THE TASK -> Find the word "that" in the records and copy every line where it occurs.

PROVIDED ENTRIES ->
-- -- --
-- ==== Sys2Proof/Tests/Slice0.lean ====
section
/-! SUPPORT. Tests. Every expected result is a vector of spec/95_test_vectors.md (named by its number) or
worked by hand from the rule named. The `witness_` theorems show, for each statement with hypotheses, a
state and operands that meet them. -/

namespace Sys2Proof.Tests

open Sys2Proof Sys2Proof.Machine

/-! ### Small states -/

/-- The reset state with these registers. -/
def regs (l : List (Nibble × Byte)) : State := l.foldl (fun s p => s.setV p.1 p.2) State.reset

/-- The same core with EXT_STD. -/
def ext (s : State) : State := { s with cfg := { s.cfg with extStd := true } }

/-- The same core with DRAW_POLICY = LINEAR. -/
def linear (s : State) : State := { s with cfg := { s.cfg with drawPolicy := .linear } }

/-- The state with a word at pc. -/
def code (s : State) (w : Word) : State := s.writeBytes s.pc.toNat [hiByte w, loByte w]

/-- One Cycle of the state with a word at pc. -/
def run (w : Word) (s : State) : State × Reply := move .cycle (code s w)

/-- A state with I and these bytes from I on. -/
def data (s : State) (i : Word) (bs : List Byte) : State := (s.setI i).writeBytes i.toNat bs

/-- The state with one lit cell. -/
def lit (s : State) (j : Nat) : State := s.setGfx (s.gfx.flip j)

/-- The state with these keys pressed. -/
def keys (s : State) (ks : List Nat) : State := ks.foldl (fun s k => (s.hostKeyDown k).1) s

/-- Whether a result is a next state. -/
def completed : Result → Bool
  | .next _ => true
  | _ => false

/-- The next state of a result that has one. -/
def after : Result → State
  | .next t => t
  | _ => State.reset

theorem eq_next : ∀ {r : Result}, completed r = true → r = .next (after r)
  | .next _, _ => rfl

/-! ### Well-formedness -/

/-- The term `.sys 0x0E0` is refused: that word is CLS (30_encoding.md R102). -/
theorem test_wf_refuses_sys_cls : Instr.wf (.sys 0x0E0#12) = false := by decide

/-- The term `.sys 0x0EE` is refused: that word is RET (R102). -/
theorem test_wf_refuses_sys_ret : Instr.wf (.sys 0x0EE#12) = false := by decide

/-- A row of R100 is refused on a core without EXT_STD, and is well-formed on one with it. -/
theorem test_wfIn_refuses_ext :
    Instr.wfIn false (.shl 0x1#4) = false ∧ Instr.wfIn true (.shl 0x1#4) = true := by decide

/-! ### Decoding: one word for every constructor, written out from 30_encoding.md R99, R100 -/

theorem test_decode_control :
    decode false 0b0000000011100000#16 = .ok .cls ∧
    decode false 0b0000000011101110#16 = .ok .ret ∧
    decode false 0b0000000100100011#16 = .ok (.sys 0x123#12) ∧
    decode false 0b0001101010111100#16 = .ok (.jp 0xABC#12) ∧
    decode false 0b0010001100000000#16 = .ok (.call 0x300#12) ∧
    decode false 0b0011000000010010#16 = .ok (.seImm 0x0#4 0x12#8) ∧
    decode false 0b0100000000010011#16 = .ok (.sneImm 0x0#4 0x13#8) ∧
    decode false 0b0101001110000000#16 = .ok (.seReg 0x3#4 0x8#4) ∧
    decode false 0b1001001110000000#16 = .ok (.sneReg 0x3#4 0x8#4) ∧
    decode true 0b1011001100000000#16 = .ok (.jpV0 0x300#12) := by decide

theorem test_decode_alu :
    decode false 0b0110101000101011#16 = .ok (.ldImm 0xA#4 0x2B#8) ∧
    decode false 0b0111001100000001#16 = .ok (.addImm 0x3#4 0x01#8) ∧
    decode false 0b1000000100100000#16 = .ok (.ldReg 0x1#4 0x2#4) ∧
    decode true 0b1000000100100001#16 = .ok (.orReg 0x1#4 0x2#4) ∧
    decode false 0b1000000100100010#16 = .ok (.andReg 0x1#4 0x2#4) ∧
    decode true 0b1000000100100011#16 = .ok (.xorReg 0x1#4 0x2#4) ∧
    decode false 0b1000000100100100#16 = .ok (.addReg 0x1#4 0x2#4) ∧
    decode false 0b1000000100100101#16 = .ok (.subReg 0x1#4 0x2#4) ∧
    decode true 0b1000000100100110#16 = .ok (.shr 0x1#4) ∧
    decode true 0b1000000100100111#16 = .ok (.subnReg 0x1#4 0x2#4) ∧
    decode true 0b1000001000111110#16 = .ok (.shl 0x2#4) ∧
    decode false 0b1100001100001111#16 = .ok (.rnd 0x3#4 0x0F#8) := by decide

theorem test_decode_memory_display :
    decode false 0b1010001011110000#16 = .ok (.ldI 0x2F0#12) ∧
    decode true 0b1111000100011110#16 = .ok (.addI 0x1#4) ∧
    decode false 0b1111001000101001#16 = .ok (.ldF 0x2#4) ∧
    decode false 0b1111010000110011#16 = .ok (.ldB 0x4#4) ∧
    decode true 0b1111000101010101#16 = .ok (.ldMemVx 0x1#4) ∧
    decode false 0b1111001001100101#16 = .ok (.ldVxMem 0x2#4) ∧
    decode false 0b1101001101000001#16 = .ok (.drw 0x3#4 0x4#4 0x1#4) := by decide

theorem test_decode_keys_timers :
    decode true 0b1110000110011110#16 = .ok (.skp 0x1#4) ∧
    decode false 0b1110000110100001#16 = .ok (.sknp 0x1#4) ∧
    decode false 0b1111001100000111#16 = .ok (.ldVxDt 0x3#4) ∧
    decode true 0b1111001000001010#16 = .ok (.ldVxK 0x2#4) ∧
    decode false 0b1111000000010101#16 = .ok (.ldDtVx 0x0#4) ∧
    decode false 0b1111000000011000#16 = .ok (.ldStVx 0x0#4) := by decide

/-- Vectors S1, E1, E3, E5: the ten EXT_STD rows on a core without it. -/
theorem test_decode_unsupported_ext :
    decode false 0x8001#16 = .error (.unsupported 0x8001#16) ∧
    decode false 0x8003#16 = .error (.unsupported 0x8003#16) ∧
    decode false 0x8006#16 = .error (.unsupported 0x8006#16) ∧
    decode false 0x8007#16 = .error (.unsupported 0x8007#16) ∧
    decode false 0x800E#16 = .error (.unsupported 0x800E#16) ∧
    decode false 0xB123#16 = .error (.unsupported 0xB123#16) ∧
    decode false 0xE09E#16 = .error (.unsupported 0xE09E#16) ∧
    decode false 0xF00A#16 = .error (.unsupported 0xF00A#16) ∧
    decode false 0xF01E#16 = .error (.unsupported 0xF01E#16) ∧
    decode false 0xF055#16 = .error (.unsupported 0xF055#16) := by decide

/-- Vectors E2, E4, E6: words unsupported on every core. -/
theorem test_decode_unsupported :
    decode true 0x8008#16 = .error (.unsupported 0x8008#16) ∧
    decode true 0x800F#16 = .error (.unsupported 0x800F#16) ∧
    decode true 0xE0FF#16 = .error (.unsupported 0xE0FF#16) ∧
    decode true 0xF000#16 = .error (.unsupported 0xF000#16) ∧
    decode true 0xF0FF#16 = .error (.unsupported 0xF0FF#16) ∧
    decode false 0x8008#16 = .error (.unsupported 0x8008#16) ∧
    decode false 0xE0FF#16 = .error (.unsupported 0xE0FF#16) := by decide

/-- The bits of R103 are ignored: vectors E8 to E12. -/
theorem test_decode_ignored :
    decode false 0x01E0#16 = .ok .cls ∧ decode false 0x0AEE#16 = .ok .ret ∧
    decode false 0x5017#16 = .ok (.seReg 0x0#4 0x1#4) ∧
    decode false 0x901F#16 = .ok (.sneReg 0x0#4 0x1#4) := by decide

/-- Fewer than two bytes are no instruction; what follows two bytes is left over (R90). -/
theorem test_decode_bytes :
    decodeBytes false [0x12#8] = .error .truncated ∧
    decodeBytes false [0x12#8, 0x34#8, 0x56#8] = .ok (.jp 0x234#12, [0x56#8]) := by decide

/-- No word selects two rows of the table, but for CLS and RET, which stand before SYS (R102, R109): where
two rows agree on the bits that both masks keep, the second is SYS. -/
theorem test_table_disjoint :
    opcodeTable.Pairwise (fun a b =>
      a.pat &&& b.mask ≠ b.pat &&& a.mask ∨ (b.mask = 0xF000#16 ∧ b.pat = 0x0000#16)) := by decide +kernel

/-- The table's row for a word, as the host asks for it: a second byte at the higher address (R65). -/
theorem test_decodeTableWord :
    decodeTableWord 16 0xD345 = some (.drw 0x3#4 0x4#4 0x5#4) ∧ decodeTableWord 16 0x8008 = none := by
  decide

/-- A word placed where the machine fetches is what it fetches, at reset. -/
theorem test_withFetchWord :
    (State.reset.withFetchWord 16 0x6A2B).fetch = .ok 0x6A2B#16 ∧
    (State.reset.withFetchWord 16 0xF155).cfg.extStd = true ∧
    (State.reset.withFetchWord 16 0x6A2B).cfg = State.reset.cfg := by decide

/-! ### Control flow -/

/-- E8, D1: CLS clears, keeps VF, emits nothing. -/
theorem test_cls : let r := run 0x01E0#16 (lit (regs [(0xF#4, 0x33#8)]) 5)
    r.1.gfx.cell 5 = false ∧ r.1.getV 0xF#4 = 0x33#8 ∧ r.1.pc = 0x202#16 ∧ r.2 = .ok [] := by decide

/-- F7: RET. -/
theorem test_ret : let r := run 0x00EE#16 (State.reset.push 0x200#16)
    r.1.pc = 0x202#16 ∧ r.1.sp = 0 ∧ r.1.stack[1] = 0x200#16 := by decide

/-- F8, T5: RET with SP = 0; the faulting Cycle keeps pc, TP and the timers. -/
theorem test_ret_underflow :
    let r := run 0x00EE#16 { State.reset with tp := true, dt := 0x02#8, st := 0x01#8 }
    r.2 = .fault (.stackUnderflow 0x00EE#16 0x200#16) ∧ r.1.op = 0x00EE#16 ∧ r.1.pc = 0x200#16 ∧
    r.1.tp = true ∧ r.1.dt = 0x02#8 ∧ r.1.st = 0x01#8 := by decide

/-- E7: SYS. -/
theorem test_sys : (run 0x0123#16 State.reset).2 = .fault (.unimplementedOpcode 0x0123#16) := by decide

/-- F2, P5: JP to an odd address, and the word's bytes in big-endian order. -/
theorem test_jp :
    (run 0x1201#16 State.reset).1.pc = 0x201#16 ∧
    (move .cycle (State.reset.writeBytes 0x200 [0x12#8, 0x34#8])).1.pc = 0x234#16 := by decide

/-- F5: CALL at SP = 14. -/
theorem test_call : let r := run 0x2400#16 { State.reset with pc := 0x300#16, sp := 14 }
    r.1.sp = 15 ∧ r.1.stack[15] = 0x300#16 ∧ r.1.pc = 0x400#16 := by decide

/-- F6: CALL at SP = 15. -/
theorem test_call_overflow : let r := run 0x2500#16 { State.reset with pc := 0x400#16, sp := 15 }
    r.2 = .fault (.stackOverflow 0x2500#16 0x400#16) ∧ r.1.sp = 15 := by decide

/-- F10, F11: SE Vx, NN. -/
theorem test_seImm :
    (run 0x3012#16 (regs [(0x0#4, 0x12#8)])).1.pc = 0x204#16 ∧
    (run 0x3013#16 (regs [(0x0#4, 0x12#8)])).1.pc = 0x202#16 := by decide

/-- F18: a skip past the top of memory. -/
theorem test_skip_past_top : let r := run 0x3000#16 { State.reset with pc := 0xFFC#16 }
    r.1.pc = 0x1000#16 ∧ r.1.fetch = .error (.fetchRange 0x1000#16) := by decide

/-- F12, F13: SNE Vx, NN. -/
theorem test_sneImm :
    (run 0x4012#16 (regs [(0x0#4, 0x12#8)])).1.pc = 0x202#16 ∧
    (run 0x4013#16 (regs [(0x0#4, 0x12#8)])).1.pc = 0x204#16 := by decide

/-- E10, F15: SE Vx, Vy. -/
theorem test_seReg :
    (run 0x5017#16 (regs [(0x0#4, 0x07#8), (0x1#4, 0x07#8)])).1.pc = 0x204#16 ∧
    (run 0x5010#16 (regs [(0x0#4, 0x03#8), (0x1#4, 0x04#8)])).1.pc = 0x202#16 := by decide

/-- E11, F16: SNE Vx, Vy. -/
theorem test_sneReg :
    (run 0x901F#16 (regs [(0x0#4, 0x07#8), (0x1#4, 0x08#8)])).1.pc = 0x204#16 ∧
    (run 0x9010#16 (regs [(0x0#4, 0x03#8), (0x1#4, 0x03#8)])).1.pc = 0x202#16 := by decide

/-- F20: JP V0 past the top of memory. -/
theorem test_jpV0 : (run 0xBFFF#16 (ext (regs [(0x0#4, 0xFF#8)]))).1.pc = 0x10FE#16 := by decide

/-- F21: JP V0 without EXT_STD. -/
theorem test_jpV0_unsupported :
    (run 0xB300#16 State.reset).2 = .fault (.unsupportedOpcode 0xB300#16) := by decide

/-! ### Registers and ALU -/

/-- P1: the last word of memory. -/
theorem test_ldImm : let r := run 0x6012#16 { State.reset with pc := 0xFFE#16 }
    r.1.getV 0x0#4 = 0x12#8 ∧ r.1.pc = 0x1000#16 := by decide

/-- P4: an instruction at an odd address. -/
theorem test_odd_pc : let r := run 0x6A2B#16 { State.reset with pc := 0x201#16 }
    r.1.getV 0xA#4 = 0x2B#8 ∧ r.1.pc = 0x203#16 := by decide

/-- A3, A4: ADD Vx, NN writes no flag. -/
theorem test_addImm :
    (run 0x7003#16 (regs [(0x0#4, 0xFE#8), (0xF#4, 0x5A#8)])).1.v =
      (regs [(0x0#4, 0x01#8), (0xF#4, 0x5A#8)]).v ∧
    (run 0x7F01#16 (regs [(0xF#4, 0xFF#8)])).1.getV 0xF#4 = 0x00#8 := by decide

/-- A5: LD Vx, Vy. -/
theorem test_ldReg : (run 0x8010#16 (regs [(0x1#4, 0x33#8)])).1.getV 0x0#4 = 0x33#8 := by decide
-- -- --
SOLUTION TO THIS EXERCISE ->
state and operands that meet them. -/
/-- The next state of a result that has one. -/
/-- The term `.sys 0x0E0` is refused: that word is CLS (30_encoding.md R102). -/
/-- The term `.sys 0x0EE` is refused: that word is RET (R102). -/
two rows agree on the bits that both masks keep, the second is SYS. -/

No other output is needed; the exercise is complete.